There are still many unanswered questions about when Sudoku puzzles have one solution. Assuming that eight different digits are used in the starting configuration, how many numbers total must be shown in the starting configuration to ensure a unique solution? The answer is not known; a small number of distinct puzzles with 17 entries in the starting configuration are known to have a unique solution. There are no known puzzles with 16 or fewer entries that have unique solutions. Does one exist? Would the answer be different if all nine digits were used in the starting configuration? Mathematicians and puzzlers are investigating these and other interesting questions. For example, in 2010, mathematicians Paul Newton and Stephen DeSalvo demonstrated that the arrangement of numbers in Sudoku puzzles is more random (by some definitions of randomness) than nine-by-nine matrices produced by random generators since Sudoku rules exclude some of the possible arrangements that have innate symmetry.

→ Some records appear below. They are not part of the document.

/-- Settles O12: every request is one that its command runs, and the operands of its case pass each of the command's checks. -/
theorem mailboxVolumeCommands : Obligations.MailboxVolumeCommands := by
  unfold Obligations.MailboxVolumeCommands
  refine ⟨?createNamed, ?delete, ?resize, ?nsCreate, ?nsDelete, ?nsAttach, ?nsDetach, ?nsQos, ?snapTake, ?snapDelete,
    ?clone, ?list, ?createFree⟩
  case createNamed =>
    intro c s r n htakes hsd hzero hrest hpos hsize hkdom hwant hmax hunused
    have hnamed : leAt r 20 4 ≠ 0xFFFFFFFF := by omega
    exact Done.eq (execVolCreate_takes htakes (by rw [if_neg hnamed, hwant]) hsd hzero hrest hpos hsize hkdom
      (fun _ => hwant ▸ ⟨hmax, hunused⟩) (by rw [if_neg hnamed, hwant]))
  case createFree =>
    intro c s r n htakes hsd hzero hrest hpos hsize hkdom hwant hfree
    exact Done.eq (execVolCreate_takes htakes (if_pos hwant).symm hsd hzero hrest hpos hsize hkdom
      (absurd hwant) ((if_pos hwant).trans hfree))
  case delete =>
    intro c s r d n x htakes hdom hinfo hkind hlive hnamed hatt
    refine Done.eq (?_ : execVolDelete c n s = _)
    exact State.runCmd_runsOn htakes (ofRoot_ok r hdom)
      (State.deleteCmd_waits c hdom hinfo (decide_eq_false hkind) hlive (absurd · hkind) hnamed hatt)
  case snapDelete =>
    intro c s r d n x htakes hdom hinfo hkind hlive hsealed hnamed hatt
    refine Done.eq (?_ : execSnapDelete c n s = _)
    exact State.runCmd_runsOn htakes (ofRoot_ok r hdom)
      (State.deleteCmd_waits c hdom hinfo (decide_eq_true hkind) hlive (fun _ => hsealed) hnamed hatt)
  case resize =>
    intro c s r d n size x s2 g htakes hdom hroot hkind hlive hgrow hsize hg hs2
    subst hg hs2
    refine Done.eq (?_ : execVolResize c n size s = _)
    refine State.runCmd_answers htakes (ofRoot_ok r hdom) ?_
    simp only [hdom, hroot]
    rw [if_neg (by simp [hkind, hlive]), if_neg (by omega)]
  case nsCreate =>
    intro c s r d x n htakes hdom hroot hn hroom hpi hflag hzero hlive hsealed hnamed hwant hfree
    subst hn
    refine Done.eq (?_ : execNsCreate c s = _)
    refine State.runCmd_answers htakes (onRoot_ok hdom) ?_
    simp only [hdom, hroot]
    rw [if_neg (by omega), if_neg (by simp [hlive]), if_neg (by simpa using hsealed), if_neg (by simp [hnamed]),
      if_neg (by simpa using hfree), if_neg (Nat.not_lt.mpr hroom)]
  case nsDelete =>
    intro c s r n x htakes hns hnone
    refine Done.eq (?_ : execNsDelete c n s = _)
    exact State.runCmd_onNamespace htakes hns (if_pos (by simp [hnone]))
  case nsAttach =>
    intro c s r n x l htakes hns hids htarget
    refine Done.eq (?_ : execNsAttach c n l s = _)
    exact State.runCmd_onNamespace htakes hns (by rw [if_neg (by simp [hids]), if_neg (by simp [htarget])])
  case nsDetach =>
    intro c s r n x l htakes hns hids
    refine Done.eq (?_ : execNsDetach c n l s = _)
    exact State.runCmd_onNamespace htakes hns (if_neg (by simp [hids]))
  case nsQos =>
    intro c s r n g x htakes hns hgroup
    refine Done.eq (?_ : execNsQosSet c n g s = _)
    exact State.runCmd_onNamespace htakes hns (if_neg (by omega))
  case snapTake =>
    intro c s r d l p ids s1 hl htakes hne hlen hzero hdom hvols htaken
    subst hl
    refine Done.eq (?_ : execSnapTake c s = _)
    refine State.runCmd_runsOn htakes (State.snapNames_ok hne hlen hzero hdom) ?_
    simp only [State.rootDom_headD hne hdom, htaken]
    exact if_neg (ne_true_of_eq_false hvols)
  case clone =>
    intro c s r d n k x htakes hdom hroot hfree hkind hlive hsealed
    refine Done.eq (?_ : execCloneCreate c n s = _)
    refine State.runCmd_answers htakes (ofRoot_ok r hdom) ?_
    simp only [hdom, hroot, hfree]
    rw [if_neg (by simp [hkind, hlive]), if_neg (by simp [hsealed])]
  case list =>
    intro c s r d start addr len l htakes hl
    subst hl
    refine Done.eq (?_ : execRootList c d start addr len true s = _)
    exact State.runCmd_answers htakes rfl rfl

end Sys2Proof.Machine
end

section
/-!
PROOFS. The wait of an erase (R70, R177): a segment whose erase must wait is deferred, and counted where the counters list each key
once. Where they list one twice the addition is not seen, as with the relinks above.
-/

namespace Sys2Proof.Machine

/-! ### What a deferral changes -/

theorem State.updMed_only (s : State) (f : MedState → MedState) : Only [.med] s (s.updMed f) := by
  intro p hp
  cases p <;> simp_all [Part.same]

theorem State.count_only (s : State) (c : Ctr) (n : Nat) : Only [.counters] s (s.count c n) := by
  intro p hp
  cases p <;> simp_all [Part.same]

/-- The segment is noted as waiting, and its wait counted. -/
def State.defer (s : State) (p g : Nat) : State :=
  (s.updMed fun m => { m with deferred := m.deferred ++ [psegKey p g] }).count .medEraseDeferred

theorem State.defer_only (s : State) (p g : Nat) : Only [.med, .counters] s (s.defer p g) :=
  ((s.updMed_only _).mono (by decide)).trans ((State.count_only _ _ _).mono (by decide))

theorem State.defer_counter {s : State} (hwf : s.counters.wf = true) (p g : Nat) :
    (s.defer p g).counter .medEraseDeferred = s.counter .medEraseDeferred + 1 :=
  State.counter_setCounter hwf _ _

/-! ### An erase whose turn it is (R167, R274) -/

/-- A segment of this head on a present module is to be erased, nothing goes before it and nothing uses it. -/
structure EraseDue (s : State) (p g : Nat) (r : PSegRec) : Prop where
  seg : s.psegOf p g = some r
  wanted : r.st = .pendingErase ∨ (r.st = .erasing ∧
    (s.mlk.out.any fun o => decide (o.cmd.op = .erase ∧ o.cmd.port = p ∧ o.cmd.pseg = g)) = false)
  owned : s.owns r.sd = true
  present : s.present p = true
  media : s.up .med = true
  link : s.up .mlk = true
  turn : s.eraseTurn (psegKey p g) = true
  quiet : (s.mlk.out.any fun o => o.res.isNone && decide (o.cmd.port = p ∧ o.cmd.pseg = g ∧ o.cmd.op ≠ .descr ∧
    o.cmd.op ≠ .temp ∧ o.cmd.op ≠ .admin ∧ o.cmd.op ≠ .fence)) = false

section
variable {s : State} {p g : Nat} {r : PSegRec}

/-- Such a segment passes the checks of its row. -/
theorem EraseDue.checks (h : EraseDue s p g r) :
    ¬ ((r.st ≠ .pendingErase ∧ !(decide (r.st = .erasing) &&
        !(s.mlk.out.any fun o => o.cmd.op = .erase ∧ o.cmd.port = p ∧ o.cmd.pseg = g))) ∨
      !s.owns r.sd ∨ !s.present p ∨ !s.up .med ∨ !s.up .mlk ∨ !s.eraseTurn (psegKey p g) ∨
      (s.mlk.out.any fun o => o.res.isNone && decide (o.cmd.port = p ∧ o.cmd.pseg = g ∧ o.cmd.op ≠ .descr ∧
        o.cmd.op ≠ .temp ∧ o.cmd.op ≠ .admin ∧ o.cmd.op ≠ .fence))) := by
  rw [h.owned, h.present, h.media, h.link, h.turn, h.quiet]
  rcases h.wanted with hpending | ⟨herasing, hidle⟩
  · simp [hpending]
  · rw [hidle]
    simp [herasing]

/-- It must wait while no checkpoint covers its change or a read pins it (R70, R177). -/
theorem EraseDue.execEraseIssue_held (h : EraseDue s p g r)
    (hheld : s.map.ckpt.get r.sd < r.changed ∨ Table.getD s.med.pins (psegKey p g) 0 ≠ 0)
    (hnew : psegKey p g ∉ s.med.deferred) : execEraseIssue p g s = .next (s.defer p g) := by
  simp only [execEraseIssue, h.seg]
  rw [if_neg h.checks, if_pos hheld, if_neg hnew]
  rfl

/-- What MediaManagement says of an erase that must wait holds where the counters list no key twice. -/
theorem EraseDue.deferral_counted (h : EraseDue s p g r)
    (hheld : s.map.ckpt.get r.sd < r.changed ∨ Table.getD s.med.pins (psegKey p g) 0 ≠ 0)
    (hnew : psegKey p g ∉ s.med.deferred) (hwf : s.counters.wf = true) :
    Done (.eraseIssue p g) s fun t => t = s.defer p g ∧ t.psegOf p g = some r ∧ t.mlk = s.mlk ∧
      t.counter .medEraseDeferred = s.counter .medEraseDeferred + 1 ∧ Only [.med, .counters] s t :=
  ⟨_, h.execEraseIssue_held hheld hnew, rfl, h.seg, rfl, s.defer_counter hwf p g, s.defer_only p g⟩

end

/-! ### The refutation -/

/-- Segment 70 of the module at port 2, freed and awaiting its erase. -/
def pinnedSegment : PSegRec := { PSegRec.fresh false with st := .pendingErase }

/-- A head with MED and MLK enabled that owns domain A and sees the module at port 2: a read pins the segment awaiting
its erase, and the counters list MED_ERASE_DEFERRED twice. -/
def pinnedErase : State := { State.reset with
  blk := (State.reset.blk.set .med (.reset true)).set .mlk (.reset true)
  ubl := { UblState.reset with own := ⟨true, false⟩ }
  mlk := { MlkState.reset with ports := [(2, { Port.empty with state := 2 })] }
  med := { MedState.reset with pseg := [(psegKey 2 70, pinnedSegment)], pins := [(psegKey 2 70, 1)] }
  counters := [(Ctr.medEraseDeferred.addr, BitVec.allOnes 32), (Ctr.medEraseDeferred.addr, 5)] }

theorem pinnedErase_due : EraseDue pinnedErase 2 70 pinnedSegment where
  seg := by decide +kernel
  wanted := .inl rfl
  owned := by decide +kernel
  present := by decide +kernel
  media := by decide +kernel
  link := by decide +kernel
  turn := by decide +kernel
  quiet := by decide +kernel

/-- Refutes O30, by its clause on the erase that must wait: the counters list MED_ERASE_DEFERRED twice, with all ones first,
so that the addition wraps to 0 and drops the first listing only, and the counter reads the second one's value, 5, and not 0. The
keys of such a list do not rise; where they do, the clause holds (`EraseDue.deferral_counted`). -/
theorem not_mediaManagement : ¬ Obligations.MediaManagement := by
  unfold Obligations.MediaManagement
  rintro ⟨-, -, -, -, -, -, -, -, -, -, -, -, hdeferred, -⟩
  have due := pinnedErase_due
  have pinned : Table.getD pinnedErase.med.pins (psegKey 2 70) 0 ≠ 0 := by decide +kernel
  have new : psegKey 2 70 ∉ pinnedErase.med.deferred := by decide +kernel
  obtain ⟨t, -, rfl, -, -, hcounted, -⟩ := hdeferred pinnedErase 2 70 pinnedSegment due.seg due.wanted due.owned due.present
    due.media due.link due.turn due.quiet (.inr pinned) new
  exact absurd hcounted (by decide +kernel)

end Sys2Proof.Machine
end

section
/-!
PROOFS. The byte memories (R196, R286, R311, R312): every step keeps their canonical form.
-/

namespace Sys2Proof.Machine

/-- Settles O44: every command goes on, which includes that canonical memories stay so, and the idle step touches none. -/
theorem everyStepKeepsTheMemoriesCanonical : Obligations.EveryStepKeepsTheMemoriesCanonical := by
  unfold Obligations.EveryStepKeepsTheMemoriesCanonical
  intro s t hok hstep
  cases hpending : s.pending with
  | nil =>
    simp only [step, hpending] at hstep
    cases hstep
    exact (held_of_kept s.tick_kept).2 hok
  | cons c rest =>
    rw [stepRunsTheFrontCommand c s rest hpending] at hstep
    exact ((exec_goesOn c { s with pending := rest }).held hstep).2 hok

end Sys2Proof.Machine
end

section
/-!
PROOFS. Parity (R189, R200): multiplication by a constant respects the exclusive or, is associative and has inverses, so
the sums of a row give back what the images held leave out of them.
-/

namespace Sys2Proof.Machine

/-! ### The field of R189 -/

/-- Doubling shifts, and folds the bit shifted out into the polynomial. -/
theorem gfDouble_eq (p a : Nat) : gfDouble p a = (a <<< 1) % 2 ^ 8 ^^^ (if a.testBit 7 then p else 0) := by
  have top : a % 256 ≥ 128 ↔ a.testBit 7 = true := by
    rw [Nat.testBit_eq_decide_div_mod_eq, decide_eq_true_iff]
    omega
  simp only [gfDouble, top]
  split <;> simp

theorem xor_interchange (a b c d : Nat) : (a ^^^ b) ^^^ (c ^^^ d) = (a ^^^ c) ^^^ (b ^^^ d) := by ac_rfl

theorem gfDouble_xor (p a b : Nat) : gfDouble p (a ^^^ b) = gfDouble p a ^^^ gfDouble p b := by
  simp only [gfDouble_eq, Nat.shiftLeft_xor_distrib, Nat.xor_mod_two_pow, Nat.testBit_xor]
  rw [xor_interchange _ _ (b <<< 1 % 2 ^ 8)]
  cases a.testBit 7 <;> cases b.testBit 7 <;> simp

theorem gfMulAux_xor_left (p n a a' b : Nat) :
    gfMulAux p n (a ^^^ a') b = gfMulAux p n a b ^^^ gfMulAux p n a' b := by
  induction n generalizing a a' b with
  | zero => exact (Nat.xor_self 0).symm
  | succ n ih =>
    simp only [gfMulAux, gfDouble_xor, ih]
    rw [xor_interchange _ (gfMulAux p n (gfDouble p a) (b / 2))]
    split <;> simp

theorem gfMulAux_xor_right (p n a b b' : Nat) :
    gfMulAux p n a (b ^^^ b') = gfMulAux p n a b ^^^ gfMulAux p n a b' := by
  induction n generalizing a b b' with
  | zero => exact (Nat.xor_self 0).symm
  | succ n ih =>
    have low : (b ^^^ b') % 2 = b % 2 ^^^ b' % 2 := Nat.xor_mod_two_pow (n := 1)
    have high : (b ^^^ b') / 2 = b / 2 ^^^ b' / 2 := Nat.xor_div_two_pow (n := 1)
    simp only [gfMulAux, high, ih, low]
    rw [xor_interchange _ (gfMulAux p n (gfDouble p a) (b / 2))]
    rcases Nat.mod_two_eq_zero_or_one b with h | h <;> rcases Nat.mod_two_eq_zero_or_one b' with h' | h' <;> simp [h, h']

Sudoku enthusiasts have an array of methods for solving complex Sudoku puzzles. Some individuals have developed backtracking algorithms—computer programs that explore and solve Sudoku puzzles. Other strategies include creating symmetries, nishio, X-wing, and the 45-rule.

Sudoku’s boom in popularity led to research on the puzzles’ potential benefits for the human brain. Some research indicates that Sudoku puzzles can improve brain functions by stimulating portions of working memory and decision-making. Additionally, working on Sudoku before bed may improve sleep. However, these impacts are short-lived boosts for the brain rather than long-term cognitive enhancements observed when the brain learns a new skill or has a new experience.

Bibliography

Ashlesh, Patil, et al. “Role of Prefrontal Cortex during Sudoku Task: fNIRS Study.” Translational Neuroscience, vol. 11, no. 1, 2020, pp. 419–27, doi.org/10.1515/tnsci-2020-0147.

Herzberg, Agnes, and Ram M. Murty. “Sudoku Squares and Chromatic Polynomials.” Notices of the American Mathematical Society, 54, no. 6. 2007.

Kalia, Vrinda, et al. “Perseverance in Solving Sudoku: Role of Grit and Cognitive Flexibility in Problem Solving.” Journal of Cognitive Psychology, vol. 31, no. 3, 2019, pp. 370–78, doi.org/10.1080/20445911.2019.1604527. Accessed 11 Oct. 2024.

"The History of Sudoku." Easybrain, https://sudoku.com/how-to-play/the-history-of-sudoku/#:~:text=The%20history%20of%20Sudoku%20dates,published%20in%20France%20in%201895. Accessed 3 Nov. 2024.

Zyga, Lisa. "Discovery Could Lead to More Difficult Sudoku Puzzles." Phys.org, 13 Feb. 2010, phys.org/news/2010-02-discovery-difficult-sudoku-puzzles.html. Accessed 1 Oct. 2024.